EXERCISE INSTRUCTIONS
Word for word, restate each entry in the listing below.

EXERCISE INPUT
__________________________________________________

-- ==== Sys2Proof/Machine/Rows.lean ====
section
/-! DEFINITION. The rows of the spec's register tables, in the order of the tables: offset, count, stride, lowest bit,
width, access type, retention class, reset value, shadowed. A field that no row covers is reserved (R16). A reset value
that the tables give by unit, from OTP or from the balls stands in Machine/Operands.lean (specialReset). -/

namespace Sys2Proof.Machine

__________________________________________________

EXERCISE RESULT
-- ==== Sys2Proof/Machine/Rows.lean ====
section
/-! DEFINITION. The rows of the spec's register tables, in the order of the tables: offset, count, stride, lowest bit,
width, access type, retention class, reset value, shadowed. A field that no row covers is reserved (R16). A reset value
that the tables give by unit, from OTP or from the balls stands in Machine/Operands.lean (specialReset). -/

namespace Sys2Proof.Machine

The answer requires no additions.